The role of central bank is crucial for exchange rates stability as any major change directly puts pressure on debt values, director SBP said. The federal government is expecting billion of dollars of foreign inflows that relate to privatisation and issuance of Eurobonds and Sukuk. The government has estimated $500 through the auction of Eurobond, some $500 million against the sale of Sukuk and some $750-800 million inflows are expected to arrive on account of OGDLC privatisation," he added.

With the arrival of expected foreign inflows exchange rate is likely to be comfortable as it will improve the level of foreign reserves and help stabilise Pak Rupee against the greenback, he said. Talking about the IMF conditions, he said that the government has already initiated to fulfil IMF''s demands. "An amendment in the SBP Act has already been sent for appropriate approval from the National Assembly; Risk Management Committee and MPS advisory committee have also been formed and minutes of Monetary Policy Meeting are being published as per IMF requirements," director SBP said.

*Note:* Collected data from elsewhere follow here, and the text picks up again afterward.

-- ==== Sys2Proof/Tests/Slice0.lean ====
section
/-! SUPPORT. Tests: ill-formed terms refused, words decoded, vectors of 95_test_vectors.md, and for every obligation with
hypotheses a state and operands that meet them. Expected values are the specification's. -/

namespace Sys2Proof.Machine.Slice0

set_option Elab.async false

/-! ## Helpers: the common configuration of 95_test_vectors.md section 8, and small states -/

def f100e6 : F64 := ⟨0x4197D78400000000#64⟩
def f1001e5 : F64 := ⟨0x4197DD9E80000000#64⟩
def f102e6 : F64 := ⟨0x4198519600000000#64⟩
def f80e6 : F64 := F64.ofNat 80000000
def nanF : F64 := ⟨0x7FF8000000000000#64⟩

/-- N_ST = 2's parameters (95_test_vectors.md section 8). -/
def par : Params :=
  { (default : Params) with
    blockCfg := 4, minRate := 200000, cf0 := f100e6, cfMin := F64.ofNat 87500000, cfMax := F64.ofNat 108000000
    gainMin := (F64.ofNat 100).neg, gainMax := F64.ofNat 100, noiseLen := 8
    rateTab := [(1, [F64.one]), (10, [F64.one])], kernel := [F64.one], exp10Tab := [(F64.zero, F64.one)]
    gMono := F64.one, gStereo := F64.one, gPilot := F64.one, gRds := F64.one
    proto := Vector.ofFn fun i => F64.ofNat (i.val + 1), maxDev := F64.ofNat 57000
    defaultPs := [0x46#8], defaultRt := [0x52#8] }

/-- 2026-11-11 14:37 UTC, offset +2; 2026-11-11 09:05, offset −10. -/
def clock37 : ClockReading := ⟨126, 10, 10, 14, 37, false, 2⟩
def clock05 : ClockReading := ⟨126, 10, 10, 9, 5, true, 10⟩

def feed : Feed := { Feed.fresh with openIn := [true], audioIn := [.samples []], clockIn := [clock37] }
def slot : Slot := ⟨Station.fresh par, feed⟩

/-- Two empty slots, UNINIT, with a schedule. -/
def st0 (evs : List Event) : State := State.resetWith par [slot, slot] { Env.fresh with inbox := evs }

/-- The same in IDLE, with an argument. -/
def idle (x : F64) : State := { st0 [] with life := .idle, block := 4, arg0 := x.bits }

/-- The same in RUNNING, with a tick phase and a schedule. -/
def running (ph : TickPhase) (evs : List Event) : State :=
  { st0 evs with life := .running, block := 4, nextDeadline := some ⟨0, 4⟩, tick := ph }

/-- A present station at 100.1 MHz with call sign "KX" (program P3). -/
def staged : Station :=
  { Station.fresh par with desc := 0xF#32, dfreq := f1001e5, csLen := 2, csBuf := #v[0x4B, 0x58, 0, 0, 0, 0, 0, 0] }

/-- The staged station, built and tuned to 100 MHz. -/
def built : Station := build par f100e6 staged

/-- IDLE with that station active in slot 0. -/
def idleWith (x : F64) : State := { idle x with slots := [⟨built, feed⟩, slot] }

def after (o : Host.Outcome State Fault Refusal) (p : State → Bool) : Bool :=
  match o with
  | .next t => p t
  | .fault f => nomatch f
  | .refused _ => false

/-! ## Ill-formed terms are refused -/

theorem test_wf_bus_width : BusOp.wf (.read 0#32 16) = false := by decide
theorem test_wf_bus_aligned : BusOp.wf (.write 2#32 32 0#32) = false := by decide
theorem test_wf_bus_good : BusOp.wf (.write 8#32 32 0#32) = true := by decide
theorem test_wf_cmd_needs_arg : Pseudo.wf (.cmd .setGain) = false := by decide
theorem test_wf_cmd_takes_no_arg : Pseudo.wf (.cmdF64 .init F64.zero) = false := by decide
theorem test_wf_stage_slot : Pseudo.wf (.stage 32 F64.zero none none none) = false := by decide
theorem test_wf_stage_cs : Pseudo.wf (.stage 0 F64.zero (some (List.replicate 9 0)) none none) = false := by decide
theorem test_wf_stage_ps : Pseudo.wf (.stage 0 F64.zero none (some (List.replicate 17 0)) none) = false := by decide
theorem test_wf_stage_rt : Pseudo.wf (.stage 0 F64.zero none none (some (List.replicate 65 0))) = false := by decide
theorem test_wf_cmd_not_ce : Pseudo.wf (.cmd (.setNoiseEnable true)) = false := by decide
theorem test_wf_check_any_offset : Pseudo.wf (.check 2#32 0#32) = true := by decide
theorem test_wf_least : Params.least.wf = true ∧ Params.least.blockCfg = 100000 := by decide +kernel
theorem test_wf_params : par.wf = true := by decide +kernel
theorem test_wf_block_zero : { par with blockCfg := 0 }.wf = false := by decide +kernel
theorem test_wf_block_big : { par with blockCfg := 200001 }.wf = false := by decide +kernel
theorem test_wf_min_rate_zero : { par with minRate := 0 }.wf = false := by decide +kernel
theorem test_wf_min_rate_big : { par with minRate := 2280001 }.wf = false := by decide +kernel
theorem test_wf_cf_order : { par with cfMin := F64.ofNat 108000001 }.wf = false := by decide +kernel
theorem test_wf_cf_min_nan : { par with cfMin := nanF }.wf = false := by decide +kernel
theorem test_wf_cf_max_inf : { par with cfMax := ⟨0x7FF0000000000000#64⟩ }.wf = false := by decide +kernel
theorem test_wf_gain_order : { par with gainMin := F64.ofNat 101 }.wf = false := by decide +kernel
theorem test_wf_gain_nan : { par with gainMax := nanF }.wf = false := by decide +kernel
theorem test_wf_gain_min_inf : { par with gainMin := ⟨0xFFF0000000000000#64⟩ }.wf = false := by decide +kernel
theorem test_wf_noise_len : { par with noiseLen := 0 }.wf = false := by decide +kernel
theorem test_wf_kernel_empty : { par with kernel := [] }.wf = false := by decide +kernel
theorem test_wf_kernel_nan : { par with kernel := [nanF] }.wf = false := by decide +kernel
/-- R263's bound: SENS·X_MAX of about 10¹⁶ is over 2⁵⁰. -/
theorem test_wf_deviation : { par with maxDev := F64.ofNat (10 ^ 22) }.wf = false := by decide +kernel

/-! ## Words written out from the encodings (R121, R122, R125; 95_test_vectors.md section 2) -/

theorem test_decode_nop : decode 0b00000000000000000000000000000000#32 = .ok .nop := by decide
theorem test_decode_init : decode 0b00000000000000000000000000000001#32 = .ok .init := by decide
theorem test_decode_start : decode 0b00000000000000000000000000000010#32 = .ok .start := by decide
theorem test_decode_stop : decode 0b00000000000000000000000000000011#32 = .ok .stop := by decide
theorem test_decode_tick : decode 0b00000000000000000000000000000100#32 = .ok .tick := by decide
theorem test_decode_reset : decode 0b00000000000000000000000000000101#32 = .ok .reset := by decide
theorem test_decode_set_center_freq : decode 0b00000000000000000000000000010000#32 = .ok .setCenterFreq := by decide
theorem test_decode_set_gain : decode 0b00000000000000000000000000010001#32 = .ok .setGain := by decide
theorem test_decode_set_sample_rate : decode 0b00000000000000000000000000010010#32 = .ok .setSampleRate := by decide
theorem test_decode_noise_off : decode 0b00000000000000000000000000010011#32 = .ok (.setNoiseEnable false) := by decide
theorem test_decode_noise_on : decode 0b00000000000000000000000100010011#32 = .ok (.setNoiseEnable true) := by decide
theorem test_decode_set_noise_sigma : decode 0b00000000000000000000000000010100#32 = .ok .setNoiseSigma := by decide
theorem test_decode_illegal :
    decode 0x00000006#32 = .error .unassignedOpcode ∧ decode 0x00000015#32 = .error .unassignedOpcode ∧
    decode 0x000000FF#32 = .error .unassignedOpcode ∧ decode 0x00000213#32 = .error .reservedBit ∧
    decode 0x00000101#32 = .error .reservedBit ∧ decode 0x80000010#32 = .error .reservedBit := by decide
theorem test_decode_table_word : decodeTableWord 32 0x113 = some (.setNoiseEnable true) := by decide

/-- The expansion of `STAGE 0, freq=100.1e6, cs="KX"` (program P3). -/
theorem test_expand_stage : expand (.stage 0 f1001e5 (some [0x4B, 0x58]) none none) =
    [.write 0x108#32 32 0x80000000#32, .write 0x10C#32 32 0x4197DD9E#32, .write 0x118#32 32 0x0000584B#32,
     .write 0x110#32 32 0x00000002#32, .write 0x100#32 32 0x0000000F#32] := by decide +kernel

/-! ## Commands (95_test_vectors.md sections 1, 2, 7) -/

theorem test_nop : after (exec .nop (st0 [])) (fun t => t.cmdStatus == 0x0#32 && t.irqPend == 0x2#32) = true := by
  decide +kernel
theorem test_init_again : after (exec .init (idle F64.zero)) (fun t => t.cmdStatus == 0x101#32) = true := by
  decide +kernel
/-- Program P3: "KX" gives "WWKX", PI 0x8FDB, NORMFC 0xBFA674C59D31674C. -/
theorem test_init_builds :
    after (exec .init { st0 [] with slots := [⟨staged, feed⟩, slot] }) (fun t =>
      t.cmdStatus == 0x100#32 && activeMask t == 1#32 && (busRead t 0x170#32 32 == some 0x584B5757#32) &&
      (busRead t 0x174#32 32 == some 0x8FDB#32) && (busRead t 0x184#32 32 == some 0xBFA674C5#32) &&
      (busRead t 0x180#32 32 == some 0x9D31674C#32) && (busRead t 0x19C#32 32 == some 0xC068#32)) = true := by
  decide +kernel
theorem test_start_uninit :
    after (exec .start (st0 [])) (fun t => t.cmdStatus == 0x205#32 && t.warn == 4#32) = true := by decide +kernel
theorem test_start_idle :
    after (exec .start (idle F64.zero)) (fun t => t.cmdStatus == 0x200#32 && t.life == .running) = true := by
  decide +kernel
theorem test_stop_idle : after (exec .stop (idle F64.zero)) (fun t => t.cmdStatus == 0x305#32) = true := by
  decide +kernel
theorem test_stop_running :
    after (exec .stop (running .idle [])) (fun t => t.cmdStatus == 0x300#32 && t.life == .idle) = true := by
  decide +kernel
/-- Program P1: 40 zero samples, one tick, BLOCK and CMD_DONE. -/
theorem test_tick_silent :
    after (exec .tick (idle F64.zero)) (fun t => t.cmdStatus == 0x400#32 && t.outLen == 40 && t.tickCount == 1#32 &&
      t.irqPend == 3#32 && t.outBuf.all (fun z => z == (0#32, 0#32))) = true := by decide +kernel
/-- Program P3's out-of-band tick: OOB_LAST set, nothing else of the station advances. -/
theorem test_tick_out_of_band :
    after (exec .setCenterFreq (idleWith f102e6)) (fun s => after (exec .tick s) (fun t =>
      (busRead t 0x1A4#32 32 == some 0x100#32) && (busRead t 0x19C#32 32 == some 0xC068#32) &&
      (busRead t 0x184#32 32 == some 0x3FEAAAAA#32))) = true := by decide +kernel
theorem test_reset :
    after (exec .reset { running .idle [] with irqPend := 0xF#32, warn := 4#32 }) (fun t =>
      t.cmdStatus == 0x500#32 && t.irqPend == 2#32 && t.warn == 0#32 && t.life == .uninit) = true := by decide +kernel
theorem test_set_center_freq :
    after (exec .setCenterFreq (idle f80e6)) (fun t => t.cmdStatus == 0x1002#32 && t.centerFreq == f100e6) = true := by
  decide +kernel
theorem test_set_gain_ten :
    after (exec .setGain (idle F64.ten)) (fun t => t.cmdStatus == 0x1100#32 && t.gainDb == F64.ten) = true := by
  decide +kernel
theorem test_set_gain_nan :
    after (exec .setGain (idle nanF)) (fun t => t.cmdStatus == 0x1102#32 && t.gainDb == F64.zero) = true := by
  decide +kernel
theorem test_set_sample_rate :
    after (exec .setSampleRate (idle ⟨0x410E848000000000#64⟩)) (fun t => t.cmdStatus == 0x1200#32 &&
      t.sampleRate == 228000 && t.decim == 10) = true := by decide +kernel
theorem test_set_sample_rate_zero :
    after (exec .setSampleRate (idle F64.zero)) (fun t => t.cmdStatus == 0x1203#32 && t.sampleRate == 2280000) = true := by
  decide +kernel
/-- A tie goes to the larger rate: 256500 to 285000 (D8). -/
theorem test_nearest_rate :
    nearestRate par (F64.ofNat 256500) = 285000 ∧ nearestRate par (F64.ofNat 500000) = 456000 ∧
    nearestRate par (F64.ofNat 1000000) = 1140000 ∧ rateDivisors.length = 140 ∧
    validRates par ⊆ [228000, 285000, 380000, 456000, 570000, 760000, 1140000, 2280000] := by decide +kernel
theorem test_set_noise_enable :
    after (exec (.setNoiseEnable true) (st0 [])) (fun t => t.cmdStatus == 0x1300#32 &&
      (busRead t 0x48#32 32 == some 1#32)) = true := by decide +kernel
theorem test_set_noise_sigma_negative :
    after (exec .setNoiseSigma (idle F64.one.neg)) (fun t => t.cmdStatus == 0x1403#32) = true := by decide +kernel
/-- σ = −0.0 equals the +0.0 of reset: no draw; σ = 0.5 takes NOISE_LEN × 2 draws. -/
theorem test_set_noise_sigma :
    after (exec .setNoiseSigma (idle F64.zero.neg)) (fun t => t.env.noiseDraws == 0) = true ∧
    after (exec .setNoiseSigma (idle f64half)) (fun t => t.env.noiseDraws == 16) = true := by decide +kernel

He said that presently, the country''s debt to ratio is some 64 percent and it should be reduced to 60 percent for a better economic growth. There are two reasons behind a higher debt: first less than target revenue and secondly, higher expenditures resulted in higher fiscal deficit, he added. He dispelled the impression that the tightening of the discount rates enhances debt burden, saying the discount rate is set on the extensive calculation which does not push up debt values as it has different compositions. During the last one year, debt growth has reduced but still on the higher side and some steps are needed to curtail the higher borrowing, he added.

"Pakistan''s tax to GDP ratio is 10 percent and needs to improve with new tax measures and tax reforms to enhance the collection," Malik said. He said the role of central bank is very crucial in maintaining price stability and financial stability in order to keep the economy towards growth. "Pakistan''s 50 percent exports go to the European countries, which are also facing a financial crisis. Pakistan is needed to create opportunities to attract new foreign investment," he added.